No announcement yet.
  • Filter
  • Time
  • Show
Clear All
new posts

  • Pooling two cross-sections


    There are two location variables (state and district) in the datasets I'm trying to pool. The value label is defined differently for the same states/districts in the two datasets. How can I proceed so that in the pooled dataset the value labels are the same? There are close to 700 districts, and there are cases wherein the same district is spelled differently in the two datasets. Please suggest a solution.


  • #2
    I guess you don't seek the vacuous answer: so make them consistent!

    What's not clear to me includes

    * whether the values associated with the value labels are the same; if they are, some things are easier; if they are not, your problem is worse than you say

    * what pooling means here: in Stata terms merge or append or something else.

    In principle you need a dataset with the 700 or so districts you want correctly labelled. Then I guess you just start looking for mismatches and fix them one by one.


    • #3
      Hello Nick,

      Sorry for being unclear. The values associated with the value labels are different. And by pooling, I meant append.

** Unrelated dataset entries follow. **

theorem execDomainWake_kept {q : List Instr} {o : List Output} {s x0} (h : State.Kept q o s) : KeptN q o (execDomainWake x0 s) := by
  unfold execDomainWake
  repeat' first
    | (with_reducible first
      | assumption
      | (extract_lets +onlyGivenNames σ; first | (have : Nat := σ; clear this) | (have : Bool := σ; clear this) | (have : Option Nat := σ; clear this); clear_value σ)
      | (extract_lets +onlyGivenNames σ; refine (?_ : State.Kept q o σ.2 → _) ?_; (on_goal 1 => (intro hσ; clear_value σ)); (on_goal 2 => (dsimp only [σ]; try clear σ)))
      | (extract_lets +onlyGivenNames σ; first | (have : Dram := σ; clear this) | (have : Cirrus := σ; clear this) | (have : Protection := σ; clear this) | (have : Sampler := σ; clear this) | (have : Faults := σ; clear this))
      | (extract_lets +onlyGivenNames σ; try clear_value σ)
      | split
      | refine KeptN.next ?_
      | refine State.done_kept ?_
      | refine State.wakeDomain_kept ?_
      | fail_if_no_progress (refine State.Kept.same rfl rfl rfl rfl rfl rfl rfl rfl rfl ?_))

theorem execDomainWakeEnd_kept {q : List Instr} {o : List Output} {s x0 x1} (h : State.Kept q o s) : KeptN q o (execDomainWakeEnd x0 x1 s) := by
  unfold execDomainWakeEnd
  repeat' first
    | (with_reducible first
      | assumption
      | (extract_lets +onlyGivenNames σ; refine (?_ : State.Kept q o σ → _) ?_; (on_goal 1 => (intro hσ; clear_value σ)); (on_goal 2 => (dsimp only [σ]; try clear σ)))
      | (extract_lets +onlyGivenNames σ; first | (have : Nat := σ; clear this) | (have : Bool := σ; clear this) | (have : Option Nat := σ; clear this); clear_value σ)
      | (extract_lets +onlyGivenNames σ; refine (?_ : State.Kept q o σ.2 → _) ?_; (on_goal 1 => (intro hσ; clear_value σ)); (on_goal 2 => (dsimp only [σ]; try clear σ)))
      | (extract_lets +onlyGivenNames σ; first | (have : Dram := σ; clear this) | (have : Cirrus := σ; clear this) | (have : Protection := σ; clear this) | (have : Sampler := σ; clear this) | (have : Faults := σ; clear this))
      | (extract_lets +onlyGivenNames σ; try clear_value σ)
      | split
      | refine KeptN.next ?_
      | refine State.wrAt_kept ?_
      | refine State.putAt_kept ?_
      | refine State.driftDomain_kept ?_
      | refine State.done_kept ?_
      | refine State.raise_kept ?_
      | fail_if_no_progress (refine State.Kept.same rfl rfl rfl rfl rfl rfl rfl rfl rfl ?_))

theorem State.askNamedDomain_kept {q : List Instr} {o : List Output} {s x1} (h : State.Kept q o s) : State.Kept q o (State.askNamedDomain s x1) := by
  unfold State.askNamedDomain
  repeat' first
    | (with_reducible first
      | assumption
      | (extract_lets +onlyGivenNames σ; refine (?_ : State.Kept q o σ → _) ?_; (on_goal 1 => (intro hσ; clear_value σ)); (on_goal 2 => (dsimp only [σ]; try clear σ)))
      | (extract_lets +onlyGivenNames σ; first | (have : Nat := σ; clear this) | (have : Bool := σ; clear this) | (have : Option Nat := σ; clear this); clear_value σ)
      | (extract_lets +onlyGivenNames σ; refine (?_ : State.Kept q o σ.2 → _) ?_; (on_goal 1 => (intro hσ; clear_value σ)); (on_goal 2 => (dsimp only [σ]; try clear σ)))
      | (extract_lets +onlyGivenNames σ; first | (have : Dram := σ; clear this) | (have : Cirrus := σ; clear this) | (have : Protection := σ; clear this) | (have : Sampler := σ; clear this) | (have : Faults := σ; clear this))
      | (extract_lets +onlyGivenNames σ; try clear_value σ)
      | split
      | refine State.askDomain_kept ?_
      | refine State.wr_kept ?_
      | refine State.Kept.thd ‹_› ?_
      | fail_if_no_progress (refine State.Kept.same rfl rfl rfl rfl rfl rfl rfl rfl rfl ?_))

theorem execPwrDomctlGo_kept {q : List Instr} {o : List Output} {s x0} (h : State.Kept q o s) : KeptN q o (execPwrDomctlGo x0 s) := by
  unfold execPwrDomctlGo
  repeat' first
    | (with_reducible first
      | assumption
      | refine KeptN.next ?_
      | refine State.done_kept ?_
      | refine State.askNamedDomain_kept ?_
      | fail_if_no_progress (refine State.Kept.same rfl rfl rfl rfl rfl rfl rfl rfl rfl ?_))

theorem State.gateNow_kept {q : List Instr} {o : List Output} {s x1 x2} (h : State.Kept q o s) : State.Kept q o (State.gateNow s x1 x2) := by
  unfold State.gateNow
  repeat' first
    | (with_reducible first
      | assumption
      | (extract_lets +onlyGivenNames σ; refine (?_ : State.Kept q o σ → _) ?_; (on_goal 1 => (intro hσ; clear_value σ)); (on_goal 2 => (dsimp only [σ]; try clear σ)))
      | (extract_lets +onlyGivenNames σ; first | (have : Nat := σ; clear this) | (have : Bool := σ; clear this) | (have : Option Nat := σ; clear this); clear_value σ)
      | (extract_lets +onlyGivenNames σ; refine (?_ : State.Kept q o σ.2 → _) ?_; (on_goal 1 => (intro hσ; clear_value σ)); (on_goal 2 => (dsimp only [σ]; try clear σ)))
      | (extract_lets +onlyGivenNames σ; first | (have : Dram := σ; clear this) | (have : Cirrus := σ; clear this) | (have : Protection := σ; clear this) | (have : Sampler := σ; clear this) | (have : Faults := σ; clear this))
      | (extract_lets +onlyGivenNames σ; try clear_value σ)
      | split
      | refine State.driftDomain_kept ?_
      | refine State.wrAt_kept ?_
      | refine State.putAt_kept ?_
      | fail_if_no_progress (refine State.Kept.same rfl rfl rfl rfl rfl rfl rfl rfl rfl ?_))

theorem execDomainGateEffect_kept {q : List Instr} {o : List Output} {s x0} (h : State.Kept q o s) : KeptN q o (execDomainGateEffect x0 s) := by
  unfold execDomainGateEffect
  repeat' first
    | (with_reducible first
      | assumption
      | split
      | refine KeptN.next ?_
      | refine State.done_kept ?_
      | refine State.gateNow_kept ?_
      | fail_if_no_progress (refine State.Kept.same rfl rfl rfl rfl rfl rfl rfl rfl rfl ?_))

theorem State.warnSupply_kept {q : List Instr} {o : List Output} {s x1} (h : State.Kept q o s) : State.Kept q o (State.warnSupply s x1) := by
  unfold State.warnSupply
  repeat' first
    | (with_reducible first
      | assumption
      | (extract_lets +onlyGivenNames σ; refine (?_ : State.Kept q o σ → _) ?_; (on_goal 1 => (intro hσ; clear_value σ)); (on_goal 2 => (dsimp only [σ]; try clear σ)))
      | (extract_lets +onlyGivenNames σ; first | (have : Nat := σ; clear this) | (have : Bool := σ; clear this) | (have : Option Nat := σ; clear this); clear_value σ)
      | (extract_lets +onlyGivenNames σ; refine (?_ : State.Kept q o σ.2 → _) ?_; (on_goal 1 => (intro hσ; clear_value σ)); (on_goal 2 => (dsimp only [σ]; try clear σ)))
      | (extract_lets +onlyGivenNames σ; first | (have : Dram := σ; clear this) | (have : Cirrus := σ; clear this) | (have : Protection := σ; clear this) | (have : Sampler := σ; clear this) | (have : Faults := σ; clear this))
      | (extract_lets +onlyGivenNames σ; try clear_value σ)
      | split
      | refine State.incAt_kept ?_
      | refine State.wr_kept ?_
      | refine State.showGuard_kept ?_
      | refine State.raise_kept ?_
      | fail_if_no_progress (refine State.Kept.same rfl rfl rfl rfl rfl rfl rfl rfl rfl ?_))

theorem execSupplyWarning_kept {q : List Instr} {o : List Output} {s x0} (h : State.Kept q o s) : KeptN q o (execSupplyWarning x0 s) := by
  unfold execSupplyWarning
  repeat' first
    | (with_reducible first
      | assumption
      | split
      | refine KeptN.next ?_
      | refine State.done_kept ?_
      | refine State.warnSupply_kept ?_
      | fail_if_no_progress (refine State.Kept.same rfl rfl rfl rfl rfl rfl rfl rfl rfl ?_))

theorem State.liftGuard_kept {q : List Instr} {o : List Output} {s} (h : State.Kept q o s) : State.Kept q o (State.liftGuard s) := by
  unfold State.liftGuard
  repeat' first
    | (with_reducible first
      | assumption
      | refine State.showGuard_kept ?_
      | refine State.wr_kept ?_
      | refine State.occur_kept ?_
      | fail_if_no_progress (refine State.Kept.same rfl rfl rfl rfl rfl rfl rfl rfl rfl ?_))

theorem execGuardLift_kept {q : List Instr} {o : List Output} {s} (h : State.Kept q o s) : KeptN q o (execGuardLift s) := by
  unfold execGuardLift
  repeat' first
    | (with_reducible first
      | assumption
      | (extract_lets +onlyGivenNames σ; refine (?_ : State.Kept q o σ → _) ?_; (on_goal 1 => (intro hσ; clear_value σ)); (on_goal 2 => (dsimp only [σ]; try clear σ)))
      | (extract_lets +onlyGivenNames σ; first | (have : Nat := σ; clear this) | (have : Bool := σ; clear this) | (have : Option Nat := σ; clear this); clear_value σ)
      | (extract_lets +onlyGivenNames σ; refine (?_ : State.Kept q o σ.2 → _) ?_; (on_goal 1 => (intro hσ; clear_value σ)); (on_goal 2 => (dsimp only [σ]; try clear σ)))
      | (extract_lets +onlyGivenNames σ; first | (have : Dram := σ; clear this) | (have : Cirrus := σ; clear this) | (have : Protection := σ; clear this) | (have : Sampler := σ; clear this) | (have : Faults := σ; clear this))
      | (extract_lets +onlyGivenNames σ; try clear_value σ)
      | split
      | refine KeptN.next ?_
      | refine State.done_kept ?_
      | refine State.liftGuard_kept ?_
      | refine State.startSweep_kept ?_
      | fail_if_no_progress (refine State.Kept.same rfl rfl rfl rfl rfl rfl rfl rfl rfl ?_))

end Sys2Proof.Machine
end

      Thanks for your suggestion.


      • #4
        I don't have any good news for you. Perhaps you need to append the files and work on a string version of each variable. Never overwrite the original data, but build up a script with a series of replace statements standardizing to the names you want. Could be hours or days of work depending on how bad the problem is.


        • #5
          Nick's dark forecast is unfortunately right.
          I would email who looked after the data entry and ask them to fix those issues (which are often an evidence of laziness).
          Kind regards,
          (StataNow 18.5)


          • #6
            Thank you for your responses. I followed the suggestion by Nick (#2), and it worked.